Avoiding in-memory metric aggregation means aggregation can be performed in the metrics engine like SIgnalFX or DataDog or Graphite. This allows users to more easily monitor the p99s as they'd like and determine when individual requests endure latency spikes, rather than simply seeing the view in aggregate.

Replace go-metrics Prometheus metrics with the Prometheus go client library and emit all previous go-metrics metrics that way
Replace go-metrics StatsD with a client that does not perform in-memory aggregation and emit timing metrics that way
Add additional logging as to the duration of requests

Resolves #35

pingles · 2018-07-09T11:04:57Z

@idiamond-stripe wow, thanks- this looks great.

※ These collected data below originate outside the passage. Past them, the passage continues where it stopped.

/-! ### Queues, ALERTs and advisories -/

theorem offer_only (s : State) (p : Port) (e : QEntry) : s.onlyChanges [.out] (s.offer p e).1 := only_out s _
theorem send_only (s : State) (p : Port) (t : Telegram) : s.onlyChanges [.out] (s.send p t).1 := only_out s _
theorem originate_only (s : State) (p : Port) (k : Byte) (x : List Byte) : s.onlyChanges [.out] (s.originate p k x) :=
  only_out s _
theorem alert_only (s : State) (a : Alert) : s.onlyChanges [.out] (s.alert a) := only_out s _
theorem advise_only (s : State) (k : Advisory) (x : Nat) : s.onlyChanges [.out] (s.advise k x) := only_out s _
theorem syntheticAck_only (s : State) (c q st : Byte) (o r : Nat) : s.onlyChanges [.out] (s.syntheticAck c q st o r) :=
  only_out s _

/-! ### Faults -/

theorem judgeAlarm_only (s : State) : s.onlyChanges [.faults] s.judgeAlarm := only_faults s _

theorem withFaults_only (s : State) (f : Faults) (k : FaultKind) (x tr c : Nat) :
    s.onlyChanges [.faults, .out] (s.withFaults f k x tr c) := by
  intro b hb; cases b <;> simp_all [agree, withFaults, judgeAlarm, alert]

theorem clearFault_only (s : State) (k : FaultKind) (x : Nat) : s.onlyChanges [.faults, .out] (s.clearFault k x) := by
  unfold clearFault
  split
  · exact onlyChanges_refl _ s
  · exact withFaults_only s _ k x _ _

theorem enterSafeOn_only (s : State) (k : FaultKind) : s.onlyChanges [.mode] (s.enterSafeOn k) := by
  unfold enterSafeOn
  split
  · exact setMode_only s _
  · exact onlyChanges_refl _ s

theorem raiseFault_only (s : State) (k : FaultKind) (x : Nat) : s.onlyChanges [.faults, .out, .mode] (s.raiseFault k x) := by
  unfold raiseFault
  split
  · exact onlyChanges_refl _ s
  · exact (withFaults_only s _ k x _ _).andThen (enterSafeOn_only _ k)

/-- The raising of a fault without SAFE escalation leaves the mode. -/
theorem raiseFault_keeps_mode (s : State) {k : FaultKind} (x : Nat) (h : ∀ b, escalates b k = false) :
    s.onlyChanges [.faults, .out] (s.raiseFault k x) := by
  unfold raiseFault
  split
  · exact onlyChanges_refl _ s
  · unfold enterSafeOn
    simp only [h, Bool.false_eq_true, false_and, if_false]
    exact withFaults_only s _ k x _ _

theorem judgeFault_only (s : State) (k : FaultKind) (x : Nat) (u d : Bool) :
    s.onlyChanges [.faults, .out, .mode] (s.judgeFault k x u d) := by
  unfold judgeFault
  split
  · exact raiseFault_only s k x
  · split
    · exact (clearFault_only s k x).mono (by decide)
    · exact onlyChanges_refl _ s

theorem judgeFault_keeps_mode (s : State) {k : FaultKind} (x : Nat) (u d : Bool) (h : ∀ b, escalates b k = false) :
    s.onlyChanges [.faults, .out] (s.judgeFault k x u d) := by
  unfold judgeFault
  split
  · exact raiseFault_keeps_mode s x h
  · split
    · exact clearFault_only s k x
    · exact onlyChanges_refl _ s

theorem clearTableFaults_only (s : State) : s.onlyChanges [.faults, .out] s.clearTableFaults :=
  onlyChanges_foldl _ _ (fun s _ => clearFault_only s _ _) s

/-! ### Reports -/

theorem emitTo_only (s : State) (p : Port) (r : ReportRec) : s.onlyChanges [.out] (s.emitTo p r) :=
  onlyChanges_forEach _ _ (fun _ s => originate_only s _ _ _) s

theorem emit_only (s : State) (r : ReportRec) : s.onlyChanges [.out] (s.emit r) := by
  unfold emit
  dsimp only
  split
  · exact (emitTo_only s _ r).trans (emitTo_only _ _ r)
  · exact emitTo_only s _ r

theorem makeRecord_only (s : State) (k : RecordKind) (p g : Bool) (b : List Int) :
    s.onlyChanges [.out, .reports] (s.makeRecord k p g b) :=
  ((only_reports s _).andThen (emit_only _ _)).mono (by decide)

theorem makeCondition_only (s : State) : s.onlyChanges [.out, .reports] s.makeCondition.1 := by
  unfold makeCondition
  split
  · exact makeRecord_only s _ _ _ _
  · exact onlyChanges_refl _ s

theorem makeSessionOpen_only (s : State) (n : Nat) (c b : Int) : s.onlyChanges [.out, .reports] (s.makeSessionOpen n c b) :=
  ((makeRecord_only s _ _ _ _).andThen (only_reports _ _)).mono (by decide)

theorem makeSessionClose_only (s : State) : s.onlyChanges [.out, .reports] s.makeSessionClose := makeRecord_only s _ _ _ _

theorem closeReports_only (s : State) : s.onlyChanges [.reports] s.closeReports := only_reports s _
theorem latchReports_only (s : State) : s.onlyChanges [.reports] s.latchReports := only_reports s _
theorem relatchReports_only (s : State) : s.onlyChanges [.reports] s.relatchReports := only_reports s _
theorem startConditionTimer_only (s : State) : s.onlyChanges [.reports] s.startConditionTimer := only_reports s _

/-! ### Pacing -/

theorem addReason_only (s : State) (l : Nat) (r : Reason) : s.onlyChanges [.pacing] (s.addReason l r) := by
  unfold addReason
  split
  · exact modPause_only s _ _
  · exact onlyChanges_refl _ s

theorem removeReason_only (s : State) (l : Nat) (r : Reason) : s.onlyChanges [.pacing] (s.removeReason l r) :=
  modPause_only s _ _

theorem addReasonAll_only (s : State) (r : Reason) : s.onlyChanges [.pacing] (s.addReasonAll r) :=
  onlyChanges_forEach _ _ (fun _ s => addReason_only s _ _) s

theorem removeReasonAll_only (s : State) (r : Reason) : s.onlyChanges [.pacing] (s.removeReasonAll r) :=
  onlyChanges_forEach _ _ (fun _ s => removeReason_only s _ _) s

theorem followFault_only (s : State) (r : Reason) (b a : Bool) : s.onlyChanges [.pacing] (s.followFault r b a) := by
  unfold followFault
  split
  · exact addReasonAll_only s r
  · split
    · exact removeReasonAll_only s r
    · exact onlyChanges_refl _ s

theorem followSafe_only (s : State) (m : Mode) : s.onlyChanges [.pacing] (s.followSafe m) := by
  unfold followSafe
  split
  · exact addReasonAll_only s _
  · exact onlyChanges_refl _ s

theorem clearReasons_only (s : State) : s.onlyChanges [.pacing] s.clearReasons :=
  onlyChanges_forEach _ _ (fun _ s => modPause_only s _ _) s

theorem modStep_only (s : State) (f : ActiveStep → ActiveStep) : s.onlyChanges [.tracker] (s.modStep f) := by
  unfold modStep
  split
  · exact setTracking_only s _
  · exact onlyChanges_refl _ s

theorem sendPause_only (s : State) (l : Nat) : s.onlyChanges [.out] (s.sendPause l) := originate_only s _ _ _

/-- What acting on reason changes can change (R83 to R91). -/
abbrev pacingBlocks : List Block := [.pacing, .out, .faults, .tracker, .reports]

theorem openEpisode_only (s : State) (l : Nat) : s.onlyChanges pacingBlocks (s.openEpisode l) := by
  have h : s.onlyChanges [.pacing, .out]
      ((s.modPause l fun p => { p with state := .pauseSent (s.newEpisode l), timer := s.confirmDeadline }).sendPause l) :=
    (modPause_only s l _).andThen (sendPause_only _ l)
  unfold openEpisode
  dsimp only
  split
  · exact (h.andThen (modStep_only _ _)).mono (by decide)
  · exact h.mono (by decide)

theorem repeatPause_only (s : State) (l : Nat) : s.onlyChanges pacingBlocks (s.repeatPause l) :=
  ((modPause_only s l _).andThen (sendPause_only _ l)).mono (by decide)

theorem closeEpisode_only (s : State) (l : Nat) (e : Episode) : s.onlyChanges [.out, .reports, .pacing] (s.closeEpisode l e) := by
  unfold closeEpisode
  split
  · exact (makeRecord_only s _ _ _ _).andThen (only_pacing _ _)
  · exact onlyChanges_refl _ s

theorem release_only (s : State) (l : Nat) : s.onlyChanges pacingBlocks (s.release l) := by
  have h : s.onlyChanges pacingBlocks
      ((((s.originate .shore kindResume (enc1 l)).modPause l fun p => { p with state := .free, timer := none }).clearFault
        .pauseUnconfirmed l).clearFault .overpour l) :=
    ((((originate_only s _ _ _).andThen (modPause_only _ l _)).andThen (clearFault_only _ _ _)).andThen
      (clearFault_only _ _ _)).mono (by decide)
  unfold release
  dsimp only
  split <;> split
  · exact ((h.andThen (closeEpisode_only _ _ _)).andThen (modStep_only _ _)).mono (by decide)
  · exact (h.andThen (closeEpisode_only _ _ _)).mono (by decide)
  · exact (h.andThen (modStep_only _ _)).mono (by decide)
  · exact h

theorem actLoader_only (s : State) (l : Nat) (b : ReasonSet) (f : Bool) : s.onlyChanges pacingBlocks (s.actLoader l b f) := by
  unfold actLoader
  dsimp only
  split
  · split
    · exact onlyChanges_refl _ s
    · exact openEpisode_only s l
  · split
    · exact release_only s l
    · split
      · exact onlyChanges_refl _ s
      · exact repeatPause_only s l

theorem actOn_only (s : State) (b : Nat → ReasonSet) (f : Option Nat) : s.onlyChanges pacingBlocks (s.actOn b f) :=
  onlyChanges_forEach _ _ (fun _ s => actLoader_only s _ _ _) s

/-- An event that only changes reason sets changes no more than the acting on them does. -/
theorem pacingEvent_only (s : State) (f : State → State) {l : List Block} (h : s.onlyChanges l (f s)) :
    s.onlyChanges (l ++ pacingBlocks) (s.pacingEvent f) := h.andThen (actOn_only _ _ _)

end State

end Sys2Proof.Machine
end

I'm going to focus on trying to get #109 merged and then review this with a little more time. It all looks good- only thing I'd like to check is the names of metrics that are published/tracked.

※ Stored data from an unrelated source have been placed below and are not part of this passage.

theorem armSilence_only (s : State) : s.onlyChanges [.shore] s.armSilence := by
  unfold armSilence
  split
  · exact watchShore_only s
  · exact onlyChanges_refl _ s
  · exact onlyChanges_refl _ s

theorem disarmSilence_only (s : State) : s.onlyChanges silenceBlocks s.disarmSilence := by
  unfold disarmSilence
  split
  · exact ((setSilence_only s _).andThen (clearSilent_only _)).mono (by decide)
  · exact (setSilence_only s _).mono (by decide)
  · exact onlyChanges_refl _ s

theorem silenceExpired_only (s : State) : s.onlyChanges silenceBlocks s.silenceExpired :=
  (((setSilence_only s _).andThen (raiseFault_keeps_mode _ _ fun _ => rfl)).andThen
    (pacingEvent_only _ _ (addReasonAll_only _ _))).mono (by decide)

theorem sendBeacon_only (s : State) : s.onlyChanges [.out, .shore] s.sendBeacon :=
  (originate_only s _ _ _).andThen (only_shore _ _)

theorem openAccount_only (s : State) : s.onlyChanges [.shore] s.openAccount := by
  unfold openAccount
  exact ((only_shore s _).trans (onlyChanges_forEach _ _ (fun _ s => modHold_only s _ _) _)).trans (armSilence_only _)

theorem closeAccount_only (s : State) : s.onlyChanges silenceBlocks s.closeAccount :=
  ((only_shore s _).andThen (disarmSilence_only _)).mono (by decide)

theorem switchHolds_only (s : State) : s.onlyChanges [.shore] s.switchHolds :=
  onlyChanges_forEach _ _ (fun _ s => onlyChanges_ite (onlyChanges_refl _ s) (modHold_only s _ _)) s

theorem chargeNone_only (s : State) (l d : Nat) : s.onlyChanges [.shore, .faults, .out] (s.chargeNone l d) :=
  (((modLoader_only s l _).andThen (only_shore _ _)).andThen (raiseFault_keeps_mode _ l fun _ => rfl)).mono (by decide)

theorem charge_only (s : State) (l c : Nat) : s.onlyChanges [.shore, .faults, .out] (s.charge l c) := by
  unfold charge
  dsimp only
  split
  · exact ((modHold_only s _ _).andThen (modLoader_only _ l _)).mono (by decide)
  · split
    · exact (modLoader_only s l _).mono (by decide)
    · exact ((chargeNone_only s l _).andThen (modLoader_only _ l _)).mono (by decide)

theorem accountPour_only (s : State) (f : PourFields) : s.onlyChanges [.shore, .faults, .out] (s.accountPour f) := by
  unfold accountPour
  split
  · exact ((charge_only s _ _).andThen (modLoader_only _ _ _)).mono (by decide)
  · exact ((modLoader_only s _ _).andThen (modLoader_only _ _ _)).mono (by decide)

/-! ### Order screen -/

/-- What the order screen can change (R131 to R149, R124, R128). -/
abbrev screenBlocks : List Block := [.screen, .stations, .out, .faults]

theorem freeSlot_only (s : State) : s.onlyChanges [.screen] s.freeSlot := only_screen s _

theorem freeSlotOf_only (s : State) (i : Nat) : s.onlyChanges [.screen] (s.freeSlotOf i) :=
  onlyChanges_ite (freeSlot_only s) (onlyChanges_refl _ s)

theorem closeOutstanding_only (s : State) (i : Nat) (o : Outstanding) (c : Closing) :
    s.onlyChanges [.stations, .screen] (s.closeOutstanding i o c) := by
  unfold closeOutstanding
  dsimp only
  split
  · exact (modStation_only s i _).andThen (freeSlotOf_only _ i)
  · exact (modStation_only s i _).mono (by decide)

theorem answerOutstanding_only (s : State) (a : Byte) (o : Outstanding) (n : Nat) :
    s.onlyChanges [.out] (s.answerOutstanding a o n) := by
  unfold answerOutstanding
  split
  · exact syntheticAck_only s _ _ _ _ _
  · exact onlyChanges_refl _ s

theorem supersedeOutstanding_only (s : State) (i : Nat) : s.onlyChanges [.stations, .screen, .out] (s.supersedeOutstanding i) := by
  unfold supersedeOutstanding
  split
  · exact ((closeOutstanding_only s i _ _).andThen (answerOutstanding_only _ _ _ _)).mono (by decide)
  · exact onlyChanges_refl _ s

theorem openOutstanding_only (s : State) (i : Nat) (q : Byte) (ty : OrderType) (m v : Byte) (c : Option Byte) :
    s.onlyChanges [.stations] (s.openOutstanding i q ty m v c) := modStation_only s i _

theorem takeSlot_only (s : State) (i : Nat) (m : PumpMode) : s.onlyChanges [.screen, .faults, .out] (s.takeSlot i m) :=
  (only_screen s _).andThen (clearFault_only _ _ i)

theorem orderOffered_only (s : State) (i : Nat) (o : Order) (c : Option Byte) : s.onlyChanges screenBlocks (s.orderOffered i o c) := by
  have h : s.onlyChanges [.stations, .screen, .out]
      (if o.type = .pumpStop then (s.supersedeOutstanding i).freeSlotOf i else s) := by
    split
    · exact ((supersedeOutstanding_only s i).andThen (freeSlotOf_only _ i)).mono (by decide)
    · exact onlyChanges_refl _ s
  unfold orderOffered
  extract_lets a b
  split
  · exact ((h.andThen (openOutstanding_only _ i _ _ _ _ _)).andThen (takeSlot_only _ i _)).mono (by decide)
  · exact (h.andThen (openOutstanding_only _ i _ _ _ _ _)).mono (by decide)

theorem forwardOrder_only (s : State) (i : Nat) (o : Order) : s.onlyChanges screenBlocks (s.forwardOrder i o) := by
  unfold forwardOrder
  extract_lets r
  split
  · exact ((send_only s _ _).andThen (orderOffered_only _ i o _)).mono (by decide)
  · exact ((send_only s _ _).andThen (syntheticAck_only _ _ _ _ _ _)).mono (by decide)

theorem refuseOrder_only (s : State) (i : Nat) (o : Order) (c : Nat) : s.onlyChanges [.stations, .out] (s.refuseOrder i o c) :=
  (modStation_only s i _).andThen (syntheticAck_only _ _ _ _ _ _)

theorem dropHeld_only (s : State) (i : Nat) : s.onlyChanges [.screen] (s.dropHeld i) := only_screen s _
theorem updateHeld_only (s : State) (i : Nat) (r : HoldReason) : s.onlyChanges [.screen] (s.updateHeld i r) := only_screen s _

theorem adviseClamp_only (s : State) (i : Nat) (o : Order) : s.onlyChanges [.out] (s.adviseClamp i o) :=
  onlyChanges_ite (advise_only s _ i) (onlyChanges_refl _ s)

theorem scanEntry_only (s : State) (h : Held) : s.onlyChanges screenBlocks (s.scanEntry h).1 := by
  unfold scanEntry
  split
  · exact ((dropHeld_only s _).andThen (refuseOrder_only _ _ _ _)).mono (by decide)
  · exact (updateHeld_only s _ _).mono (by decide)
  · exact (((adviseClamp_only s _ _).andThen (dropHeld_only _ _)).andThen (forwardOrder_only _ _ _)).mono (by decide)

theorem scan_only (s : State) : s.onlyChanges screenBlocks s.scan.1 := by
  unfold scan
  suffices h : ∀ (hs : List Held) (a : State × Bool), s.onlyChanges screenBlocks a.1 →
      s.onlyChanges screenBlocks
        (hs.foldl (fun a h => let r := a.1.scanEntry h; (r.1, a.2 || r.2)) a).1 from
    h _ (s, false) (onlyChanges_refl _ s)
  intro hs
  induction hs with
  | nil => exact fun a h => h
  | cons x xs ih => exact fun a h => ih _ (h.trans (scanEntry_only _ x))

theorem reexamineFrom_only (n : Nat) (s : State) : s.onlyChanges screenBlocks (reexamineFrom n s) := by
  induction n generalizing s with
  | zero => exact onlyChanges_refl _ s
  | succ n ih =>
    unfold reexamineFrom
    split
    · exact (scan_only s).trans (ih _)
    · exact scan_only s

theorem reexamine_only (s : State) : s.onlyChanges screenBlocks s.reexamine := reexamineFrom_only _ s

theorem supersedeHeld_only (s : State) (i : Nat) : s.onlyChanges [.screen, .out] (s.supersedeHeld i) := by
  unfold supersedeHeld
  split
  · exact (dropHeld_only s i).andThen (syntheticAck_only _ _ _ _ _ _)
  · exact onlyChanges_refl _ s

theorem holdOrder_only (s : State) (i : Nat) (o : Order) (r : HoldReason) : s.onlyChanges screenBlocks (s.holdOrder i o r) := by
  unfold holdOrder
  dsimp only
  split
  · exact ((only_screen s _).andThen (syntheticAck_only _ _ _ _ _ _)).mono (by decide)
  · exact (refuseOrder_only s i o _).mono (by decide)
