-- ==== Sys2Proof/Laws/Tables.lean ====
section
/-! SUPPORT. Check words: a table sealed by `withChecks` is intact, and one whose kept word differs is not. -/

namespace Sys2Proof.Machine

theorem TableImage.intact_sealed (c : TableCode) (t : TableImage) : (t.sealed c).intact c = true := by
  simp [TableImage.intact, TableImage.sealed]

theorem TableImage.not_intact_of_check_ne {c : TableCode} {t : TableImage} (h : t.check ≠ checkWordOf c t.mem) :
    t.intact c = false := by
  simp [TableImage.intact, h]

/-- A table whose kept word is one off its computed word is not intact. -/
theorem TableImage.not_intact_off_by_one (c : TableCode) (t : TableImage) :
    ({ t with check := checkWordOf c t.mem + 1 } : TableImage).intact c = false :=
  TableImage.not_intact_of_check_ne fun h => absurd (BitVec.add_right_eq_self.mp h) (by decide)

theorem ShipBank.get_set (b : ShipBank) (t : TableImage) {c : TableCode} (h : c ∈ TableCode.shipTables) :
    (b.set t c).get c = t := by
  cases c <;> first | rfl | exact absurd h (by decide)

theorem ShipBank.get_set_ne (b : ShipBank) (t : TableImage) {c d : TableCode} (hd : d ∈ TableCode.shipTables) (h : d ≠ c) :
    (b.set t c).get d = b.get d := by
  cases c <;> cases d <;> first | rfl | exact absurd rfl h | exact absurd hd (by decide)

/-- Every table of a bank whose check words were computed is intact (R192, R194). -/
theorem ShipBank.intact_withChecks (b : ShipBank) (c : TableCode) (h : c ∈ TableCode.shipTables) :
    (b.withChecks.get c).intact c = true := by
  cases c <;>
    first
      | exact absurd h (by decide)
      | simp [ShipBank.withChecks, TableCode.shipTables, ShipBank.get, ShipBank.set, TableImage.intact_sealed]

/-- No table of a bank whose check words were computed is damaged (R195). -/
theorem ShipBank.firstDamaged_withChecks (b : ShipBank) : b.withChecks.firstDamaged = none := by
  simp only [ShipBank.firstDamaged, List.find?_eq_none]
  intro c h
  simp [b.intact_withChecks c h]

/-- A store with its mark over a bank whose check words were computed is valid (R195). -/
theorem State.storeValid_withChecks {s : State} {b : ShipBank} (hb : s.mgmt.store.bank = b.withChecks)
    (hm : s.mgmt.store.mark = true) : s.storeValid = true := by
  simp [State.storeValid, hb, hm, b.firstDamaged_withChecks]

end Sys2Proof.Machine
end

Is there any chance you could add a doc/telemetry.md file that has a table of the different metric names and what they measure please? Would be super useful- both for this and afterwards for people operating kiam.

pingles

Thanks- I've added a few comments throughout. I quite like the model of defining a bunch of vars for the various metrics, makes it easier to see a list of everything that's tracked.

Biggest issue is likely to be the removal of the telemetry decorator type but hopefully that's either easily replaced with gRPC middleware of adding it back.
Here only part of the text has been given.